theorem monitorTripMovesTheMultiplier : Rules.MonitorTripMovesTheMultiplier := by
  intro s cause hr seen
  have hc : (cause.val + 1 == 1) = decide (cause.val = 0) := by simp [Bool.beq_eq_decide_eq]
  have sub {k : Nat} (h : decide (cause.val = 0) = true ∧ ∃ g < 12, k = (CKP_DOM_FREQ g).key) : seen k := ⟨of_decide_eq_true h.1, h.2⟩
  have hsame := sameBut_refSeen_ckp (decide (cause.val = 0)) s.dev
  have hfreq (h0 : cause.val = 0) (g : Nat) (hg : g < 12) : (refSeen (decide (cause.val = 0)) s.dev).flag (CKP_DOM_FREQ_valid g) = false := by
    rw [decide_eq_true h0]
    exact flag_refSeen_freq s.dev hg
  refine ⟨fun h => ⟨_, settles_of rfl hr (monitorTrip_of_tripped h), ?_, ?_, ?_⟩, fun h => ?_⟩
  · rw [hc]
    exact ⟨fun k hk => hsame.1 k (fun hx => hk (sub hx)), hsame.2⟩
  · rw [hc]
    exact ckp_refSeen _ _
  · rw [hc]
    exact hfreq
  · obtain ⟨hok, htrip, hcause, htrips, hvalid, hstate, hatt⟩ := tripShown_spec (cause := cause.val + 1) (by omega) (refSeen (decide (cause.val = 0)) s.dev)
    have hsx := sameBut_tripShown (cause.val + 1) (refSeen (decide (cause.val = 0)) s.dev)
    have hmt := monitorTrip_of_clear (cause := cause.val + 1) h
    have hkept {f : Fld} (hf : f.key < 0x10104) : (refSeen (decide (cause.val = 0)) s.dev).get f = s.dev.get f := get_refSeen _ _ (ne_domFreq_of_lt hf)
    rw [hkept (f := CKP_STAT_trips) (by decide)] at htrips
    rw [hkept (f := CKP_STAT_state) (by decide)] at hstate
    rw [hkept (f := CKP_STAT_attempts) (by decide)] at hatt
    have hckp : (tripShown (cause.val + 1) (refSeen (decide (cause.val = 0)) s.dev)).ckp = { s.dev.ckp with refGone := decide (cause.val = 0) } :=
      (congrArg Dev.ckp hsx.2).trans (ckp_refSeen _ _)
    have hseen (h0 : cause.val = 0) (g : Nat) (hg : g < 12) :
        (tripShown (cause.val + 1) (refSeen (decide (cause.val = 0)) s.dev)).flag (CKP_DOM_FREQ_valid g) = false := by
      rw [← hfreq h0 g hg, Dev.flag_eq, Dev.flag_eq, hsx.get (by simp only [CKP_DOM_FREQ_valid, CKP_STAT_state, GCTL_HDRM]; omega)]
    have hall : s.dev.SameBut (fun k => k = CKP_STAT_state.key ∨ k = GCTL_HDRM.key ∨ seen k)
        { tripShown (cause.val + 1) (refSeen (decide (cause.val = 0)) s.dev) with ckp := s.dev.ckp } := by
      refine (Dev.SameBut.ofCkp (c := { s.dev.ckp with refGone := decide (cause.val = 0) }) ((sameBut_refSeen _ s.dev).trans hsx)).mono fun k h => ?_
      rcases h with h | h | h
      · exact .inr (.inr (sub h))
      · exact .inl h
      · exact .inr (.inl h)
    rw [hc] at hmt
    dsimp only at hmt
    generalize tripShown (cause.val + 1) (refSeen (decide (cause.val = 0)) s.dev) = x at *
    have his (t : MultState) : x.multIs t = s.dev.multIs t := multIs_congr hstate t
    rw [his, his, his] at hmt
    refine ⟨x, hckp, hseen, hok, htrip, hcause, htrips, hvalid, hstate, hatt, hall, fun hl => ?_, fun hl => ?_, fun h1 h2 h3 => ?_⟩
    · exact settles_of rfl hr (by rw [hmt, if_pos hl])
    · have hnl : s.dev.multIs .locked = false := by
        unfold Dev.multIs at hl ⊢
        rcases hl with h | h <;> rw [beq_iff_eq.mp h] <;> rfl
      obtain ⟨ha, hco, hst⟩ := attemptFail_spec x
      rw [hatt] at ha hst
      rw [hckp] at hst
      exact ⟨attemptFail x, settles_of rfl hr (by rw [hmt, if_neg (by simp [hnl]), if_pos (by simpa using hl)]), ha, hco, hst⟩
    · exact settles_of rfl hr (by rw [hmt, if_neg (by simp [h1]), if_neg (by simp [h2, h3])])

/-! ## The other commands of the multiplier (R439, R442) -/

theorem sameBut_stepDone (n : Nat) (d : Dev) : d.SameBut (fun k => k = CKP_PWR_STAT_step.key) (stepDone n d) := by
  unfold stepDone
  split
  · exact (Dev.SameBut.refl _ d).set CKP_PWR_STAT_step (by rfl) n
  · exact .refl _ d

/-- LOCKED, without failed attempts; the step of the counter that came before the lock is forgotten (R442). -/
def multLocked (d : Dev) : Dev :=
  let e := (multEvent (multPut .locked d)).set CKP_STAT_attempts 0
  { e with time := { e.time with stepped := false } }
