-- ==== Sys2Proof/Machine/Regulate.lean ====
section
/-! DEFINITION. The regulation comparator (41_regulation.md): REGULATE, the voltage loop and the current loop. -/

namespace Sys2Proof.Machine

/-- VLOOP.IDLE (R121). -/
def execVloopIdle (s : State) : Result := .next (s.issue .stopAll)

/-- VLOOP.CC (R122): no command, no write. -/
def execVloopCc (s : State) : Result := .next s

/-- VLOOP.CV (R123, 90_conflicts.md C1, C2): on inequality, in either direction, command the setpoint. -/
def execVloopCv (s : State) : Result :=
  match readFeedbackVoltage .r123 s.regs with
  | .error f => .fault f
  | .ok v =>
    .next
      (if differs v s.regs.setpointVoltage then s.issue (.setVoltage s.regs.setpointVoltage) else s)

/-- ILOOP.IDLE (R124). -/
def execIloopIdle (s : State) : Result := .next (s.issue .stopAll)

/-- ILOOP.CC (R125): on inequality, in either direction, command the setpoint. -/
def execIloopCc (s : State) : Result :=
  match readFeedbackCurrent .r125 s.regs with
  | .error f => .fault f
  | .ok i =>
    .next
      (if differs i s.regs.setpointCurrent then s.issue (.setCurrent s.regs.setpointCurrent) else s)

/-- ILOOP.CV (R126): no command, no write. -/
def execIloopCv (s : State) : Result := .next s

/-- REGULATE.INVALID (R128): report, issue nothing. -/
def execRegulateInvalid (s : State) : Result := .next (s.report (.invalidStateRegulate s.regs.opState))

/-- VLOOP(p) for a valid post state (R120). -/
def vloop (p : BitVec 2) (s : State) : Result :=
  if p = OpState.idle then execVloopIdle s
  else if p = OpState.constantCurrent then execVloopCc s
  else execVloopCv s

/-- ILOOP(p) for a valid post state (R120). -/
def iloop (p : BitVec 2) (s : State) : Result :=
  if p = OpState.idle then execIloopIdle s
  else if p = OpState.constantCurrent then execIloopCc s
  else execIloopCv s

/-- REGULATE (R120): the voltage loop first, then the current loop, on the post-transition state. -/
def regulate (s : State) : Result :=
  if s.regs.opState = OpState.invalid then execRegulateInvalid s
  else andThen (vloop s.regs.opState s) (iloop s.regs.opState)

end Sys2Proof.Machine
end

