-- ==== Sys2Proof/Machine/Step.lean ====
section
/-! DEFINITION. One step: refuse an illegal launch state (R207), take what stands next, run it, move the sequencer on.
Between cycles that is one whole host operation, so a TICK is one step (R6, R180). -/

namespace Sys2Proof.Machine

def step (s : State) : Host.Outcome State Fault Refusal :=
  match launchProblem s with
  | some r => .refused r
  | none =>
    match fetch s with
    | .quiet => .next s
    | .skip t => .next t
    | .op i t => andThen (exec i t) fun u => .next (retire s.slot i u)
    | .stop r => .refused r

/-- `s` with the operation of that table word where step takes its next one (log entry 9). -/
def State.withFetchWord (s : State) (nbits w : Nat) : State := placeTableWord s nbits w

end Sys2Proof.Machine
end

• Exercise instructions: Would you copy out every line in the records that includes the string "execVloopCv"?

• Your solution:
def execVloopCv (s : State) : Result :=
  else execVloopCv s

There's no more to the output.